DATA RECORDS: Begin

-- ==== Sys2Proof/Machine/StateEnt.lean ====
section
/-! DEFINITION. The types of the state of the entropy block (spec/16_entropy.md). -/

namespace Sys2Proof.Machine

/-- A noise source (R815 to R823). -/
structure NoiseSource where
  /-- Table 16-2. -/
  st : Nat
  /-- H, C_RCT and C_APT in force (R813). -/
  h : Nat
  cRct : Nat
  cApt : Nat
  /-- The bits of the word in progress, and whether it is healthy so far (R823). -/
  word : Nat
  healthy : Bool
  /-- Repetition count: the last sample and how often it has repeated (R817). -/
  rctBit : Option Bool
  rctRun : Nat
  /-- Adaptive proportion: samples of the window so far, its reference and the count that equal it (R818). -/
  aptPos : Nat
  aptRef : Bool
  aptEq : Nat
  /-- Samples left of a start-up or restart test, whether it is a start-up test, and whether a sample of it has failed (R820, R821). -/
  testLeft : Option Nat
  startUp : Bool
  testBad : Bool
  /-- Consecutive failed restart tests, and the TIME the next begins (R821). -/
  failsRow : Nat
  nextTest : Option Nat
  /-- Samples taken since TP_CTRL's bit was set (R847). -/
  tpPos : Nat
deriving DecidableEq, Repr

/-- A DRBG channel (R824 to R841). -/
structure Channel where
  /-- Table 16-3. -/
  st : Nat
  /-- CBC-MAC state and credit (R825, R826). -/
  mac : List Nat
  credit : Nat
  /-- Conditioned blocks ready for the operation, and blocks with the TIME they become ready (R827). -/
  blocks : List (List Nat)
  coming : List (Nat × List Nat)
  /-- The TIME the third block became ready (R835). -/
  readyAt : Nat
  /-- The operation that waits for entropy: false instantiates, true reseeds. -/
  need : Option Bool
  instantiated : Bool
  /-- The last seeding was a reseed and nothing has been generated since (R834 for KEY). -/
  freshReseed : Bool
  key : List Nat
  v : Nat
  /-- Generate requests since the last instantiate or reseed. -/
  since : Nat
  reserve : List Byte
  /-- TIME a generate request started (R835). -/
  gen : Option Nat
deriving DecidableEq, Repr

/-- A known-answer test (R842 to R846). -/
structure Kat where
  target : Nat
  /-- TIME it was asked for, and the TIME it started. -/
  asked : Nat
  started : Option Nat
  /-- A test of the start-up sequence (R860 step 4). -/
  boot : Bool
deriving DecidableEq, Repr

/-- A read of SOFT_DATA in the MCLK cycle in progress: its path, the word it returned, and whether it took 4 bytes (R853). -/
structure SoftRead where
  path : Path
  word : Word
  ok : Bool
deriving DecidableEq, Repr

structure EntState where
  sources : List NoiseSource
  chans : List Channel
  /-- Samples of the word in progress, and the TIME of the last sample (R815). -/
  samples : Nat
  lastSample : Nat
  kat : Option Kat
  /-- A test has ended in this MCLK cycle, and a command of the cycle has been refused BUSY (R857). -/
  katEnded : Bool
  katBusy : Bool
  /-- CHAN_CTRL as the last word offered found it (R855). -/
  policy : Nat
  /-- A conditioner KAT has failed: no block is output (Table 16-5). -/
  condFailed : Bool
  /-- Steps 3 to 5 of R860 have not been passed yet. -/
  starting : Bool
  /-- LAST_VALID of the two access paths (R850). -/
  softHost : Bool
  softMgr : Bool
  softRead : Option SoftRead
deriving DecidableEq, Repr

def NoiseSource.reset : NoiseSource :=
  { st := 0, h := 0, cRct := 0, cApt := 0, word := 0, healthy := true, rctBit := none, rctRun := 0, aptPos := 0
    aptRef := false, aptEq := 0, testLeft := none, startUp := false, testBad := false, failsRow := 0, nextTest := none, tpPos := 0 }
def Channel.reset : Channel :=
  { st := 0, mac := List.replicate 16 0, credit := 0, blocks := [], coming := [], readyAt := 0, need := none
    instantiated := false, freshReseed := false, key := List.replicate 32 0, v := 0, since := 0, reserve := [], gen := none }
def EntState.reset : EntState :=
  { sources := List.replicate 3 NoiseSource.reset, chans := List.replicate 4 Channel.reset, samples := 0, lastSample := 0
    kat := none, katEnded := false, katBusy := false, policy := 0, condFailed := false, starting := false, softHost := false, softMgr := false
    softRead := none }

end Sys2Proof.Machine
end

DATA RECORDS: End

- [YOUR ASSIGNMENT]: All lines with the word "credit" need to be copied from the data above.

- [ANSWER SPACE]:
  /-- CBC-MAC state and credit (R825, R826). -/
  credit : Nat
  { st := 0, mac := List.replicate 16 0, credit := 0, blocks := [], coming := [], readyAt := 0, need := none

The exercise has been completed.